In 2005, there was a sharp fall in (recorded) central bank demand for Treasuries, a fall off the coincided with the end of Japanese central bank purchases in the fall of 2004 (it took Japan a while to place the huge sums of dollars bought in late 03/ early 04 in the bond market). However, there was no fall-off in overall foreign demand for Treasuries. Some of that demand came from the Caribbean – think hedge funds. But lots came from London – think oil state central banks and investment funds.
In 2006, both central banks and private (or not so private) investors abroad stopped buying Treasures. What happened? Here is my guess:
- Caribbean holder of Treasuries sold in the first quarter. Net sales were around $8.5b. See the Treasury bulletin. Hedge funds unwinding curve flattening trades?
- Some oil exporters reduced their Treasury purchases. Russia isn’t the culprit: it never bought treasuries, only agencies for some reason – but it has reduced its agency purchases this year. But the others must have shifted their portfolios around a bit – either buying more agencies and corporate debt, or just parking their cash in bank deposits. Don't look in the offiical data to confirm this — OPEC holdings of Treasuries are up. But the total observed flows here are so small relative to the oil surplus that it is likely that most of these flows show up in the data from London. Looking only at what shows up in the US data as "OPEC" holdings can be misleading.
- Some central banks may have opted to hold short-term t-bills rather than longer-term bonds. Though the TIC data doesn’t support this story in the aggregate – there hasn’t been a surge in overall central bank holdings of Treasury bills.
- Norway sold.
- Japan seems to be shifting its reserve holdings slowly out of the Treasury market and into the Agency market. At least that is my interpretation of the data from the New York Fed’s custodial accounts. Look at the 52 week changes in Agency and Treasury holdings. This story is supported by the q1 data in the Treasury bulletin: Japanese investors sold $19b of Treasuries and bought $11b of agencies. That data aggregates the activity of the central bank and private investors, but it is suggestive.
Sum it all up, and all these changes seem to have had an impact – net flows into the Treasury market from abroad this year have been negligible.
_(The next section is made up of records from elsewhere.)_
-- ==== Sys2Proof/Machine/GateCommands.lean ====
section
/-! DEFINITION. Meanings of the gate commands GATE WRITE, GATE COMMIT, GATE ENABLE, GATE STOP and GATE READ (R78 to R80, R83, R98, R99, R101, R176). -/

namespace Sys2Proof.Machine

/-- GATE WRITE (R78, R176). -/
def gateWriteBody (args : List Byte) (s : State) : State × Answer :=
  match readEight (arg args 0) with
  | none => (s, Answer.refuse .range)
  | some g =>
    if (s.desc g).commitPending then (s, Answer.refuse .busy)
    else
      match readCopy (arg args 1) (arg args 2) (arg args 3) (arg args 4) ((args.drop 5).take 8)
        (arg args 13) (arg args 14) (arg args 15) (arg args 16) (arg args 17) with
      | .error k => (s, Answer.invalid (2 + k))
      | .ok cp => (s.modDesc g (fun d => { d with staged := cp }), Answer.ack cp.bytes)

def execGateWrite (args : List Byte) (s : State) : Host.Outcome State Fault Refusal :=
  command 0x40 21 args (gateWriteBody args) s

/-- The gate mode kind is allowed for the function (R79, check 2). -/
def GateCopy.modeAllowed (cp : GateCopy) : Bool :=
  match cp.fn, cp.mode with
  | .none, _ => true
  | .totalize, .time _ => true
  | .totalize, .aux => true
  | .interval, .none => true
  | .freq, .time _ => true
  | .freq, .count _ => true
  | .period, .time _ => true
  | .period, .count _ => true
  | .ratio, .time _ => true
  | .ratio, .count _ => true
  | _, _ => false

/-- The secondary channel fits the function (R79, check 1). -/
def GateCopy.secondaryAllowed (cp : GateCopy) : Bool :=
  match cp.fn with
  | .interval => cp.secondary.isSome
  | .ratio => cp.secondary.isSome && decide (cp.secondary ≠ cp.primary)
  | _ => true

/-- The arm source fits the gate mode and the descriptor (R79, check 3). -/
def GateCopy.armAllowed (cp : GateCopy) (g : Desc) : Bool :=
  decide (cp.fn = .none)
  || (!(decide (cp.arm = .aux) && decide (cp.mode = .aux)) && decide (cp.arm ≠ .chain g))

/-- The first check of R79 that the staged copy fails, as the offset in a GATE WRITE payload of the field named
(R79, R174). -/
def GateCopy.commitFault (cp : GateCopy) (g : Desc) : Option Nat :=
  if cp.secondaryAllowed = false then some 4
  else if cp.modeAllowed = false then some 5
  else if cp.armAllowed g = false then some 14
  else none

/-- A commit that acts at once, in WAIT_ARM or ARMED: OFF under NONE, else WAIT_ARM under the new copy (R80). -/
def State.commitWaiting (s : State) (g : Desc) : State :=
  let u := s.modDesc g (fun d => { d.commit with timeoutAt := none })
  if (u.desc g).active.fn = .none then u.modDesc g (fun d => { d with state := .off })
  else (u.modDesc g (fun d => { d with state := .waitArm })).judge g

/-- A valid commit, by the descriptor's state (R80). -/
def State.commitNow (s : State) (g : Desc) : State :=
  match (s.desc g).state with
  | .off => s.modDesc g Descriptor.commit
  | .waitArm => s.commitWaiting g
  | .armed => s.commitWaiting g
  | .gateOpen => s.modDesc g (fun d => { d with commitPending := true })
  | .closing => s.modDesc g (fun d => { d with commitPending := true })

/-- GATE COMMIT (R79, R80). -/
def gateCommitBody (args : List Byte) (s : State) : State × Answer :=
  match readEight (arg args 0) with
  | none => (s, Answer.refuse .range)
  | some g =>
    if (s.desc g).commitPending then (s, Answer.refuse .busy)
    else
      match (s.desc g).staged.commitFault g with
      | some k => (s, Answer.invalid k)
      | none =>
        let u := s.commitNow g
        let d := u.desc g
        (u, Answer.ack ([d.state.code, flagByte d.commitPending] ++ d.active.bytes))

def execGateCommit (args : List Byte) (s : State) : Host.Outcome State Fault Refusal :=
  command 0x41 1 args (gateCommitBody args) s

/-- GATE ENABLE accepted: WAIT_ARM with gate number 0 and the last-gate mark clear, armed at once if ready and
IMMEDIATE (R83, R85). -/
def State.enable (s : State) (g : Desc) : State :=
  (s.modDesc g (fun d => { d with state := .waitArm, gateNumber := 0, lastGate := false })).judge g

/-- GATE ENABLE (R83). -/
def gateEnableBody (args : List Byte) (s : State) : State × Answer :=
  match readEight (arg args 0) with
  | none => (s, Answer.refuse .range)
  | some g =>
    if (s.desc g).state ≠ .off then (s, Answer.refuse .busy)
    else if (s.desc g).active.fn = .none then (s, Answer.invalid 2)
    else
      let u := s.enable g
      (u, Answer.ack [(u.desc g).state.code])

def execGateEnable (args : List Byte) (s : State) : Host.Outcome State Fault Refusal :=
  command 0x42 1 args (gateEnableBody args) s

/-- STOP FINISH at a gate in OPEN whose last-gate mark is clear (R98). The C_end of a TIME gate stays in the context, and
GATE READ goes on reporting it: the model's choice, since R98 does not say whether it moves (notes/assumptions/23.md). -/
def State.finishOpen (s : State) (g : Desc) : State :=
  let d := s.desc g
  let mark := fun (e : Descriptor) => { e with lastGate := true }
  let reach := fun (e : Descriptor) =>
    { e with lastGate := true, ctx := e.ctx.map (fun k => { k with endReached := true }) }
  match d.active.fn.edgeSynced, d.active.fn, d.active.mode with
  | true, _, .time _ =>
    s.modDesc g (fun e => { reach e with state := .closing, timeoutAt := e.active.startTimeout s.tb.coarse })
  | true, _, .count _ => s.modDesc g reach
  | false, .totalize, .time _ =>
    (s.modDesc g mark).closeGate g { completion := .stopped, stamp := none, sample := s.sampleNow }
  | _, _, _ => s.modDesc g mark

/-- STOP FINISH, by the descriptor's state; while the last-gate mark is set, a second one changes nothing (R98). -/
def State.finish (s : State) (g : Desc) : State :=
  if (s.desc g).lastGate then s
  else
    match (s.desc g).state with
    | .off => s
    | .waitArm => s.modDesc g (fun d => { d with state := .off, timeoutAt := none })
    | .armed => s.modDesc g (fun d => { d with state := .off, timeoutAt := none })
    | .gateOpen => s.finishOpen g
    | .closing => s.modDesc g (fun d => { d with lastGate := true })

/-- STOP ABORT: OFF at once, without a record, a pending commit applied (R81, R99). -/
def State.abort (s : State) (g : Desc) : State :=
  if (s.desc g).state = .off then s else (s.modDesc g Descriptor.applyPending).enterOff g

/-- GATE STOP: mode 1 is FINISH, mode 2 ABORT (R98, R99, R173). -/
def gateStopBody (args : List Byte) (s : State) : State × Answer :=
  match readEight (arg args 0) with
  | none => (s, Answer.refuse .range)
  | some g =>
    if arg args 1 = 1 then
      let u := s.finish g
      (u, Answer.ack [(u.desc g).state.code])
    else if arg args 1 = 2 then
      let u := s.abort g
      (u, Answer.ack ((u.desc g).state.code :: (u.desc g).active.bytes))
    else (s, Answer.invalid 2)

/-- GATE_STOP_FINISH (R98). -/
def execGateStopFinish (args : List Byte) (s : State) : Host.Outcome State Fault Refusal :=
  command 0x43 2 args (gateStopBody args) s

/-- GATE_STOP_ABORT (R99). -/
def execGateStopAbort (args : List Byte) (s : State) : Host.Outcome State Fault Refusal :=
  command 0x43 2 args (gateStopBody args) s

/-- GATE READ (R101). -/
def gateReadBody (args : List Byte) (s : State) : State × Answer :=
  match readEight (arg args 0) with
  | none => (s, Answer.refuse .range)
  | some g => (s, Answer.ack (s.desc g).readData)

def execGateRead (args : List Byte) (s : State) : Host.Outcome State Fault Refusal :=
  command 0x44 1 args (gateReadBody args) s

end Sys2Proof.Machine
end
If you take out the Caribbean, some of this effect goes away. China clearly has been a net buyer ($15b in q1). But there still have been something of a shift.
Read Norris. And look at his graphs in the Saturday New York Times if you have a chance. I was planning to do something similar, but he beat me to the punch in a big way. Though there are a couple of fun twists that could be added to the Norris graphs.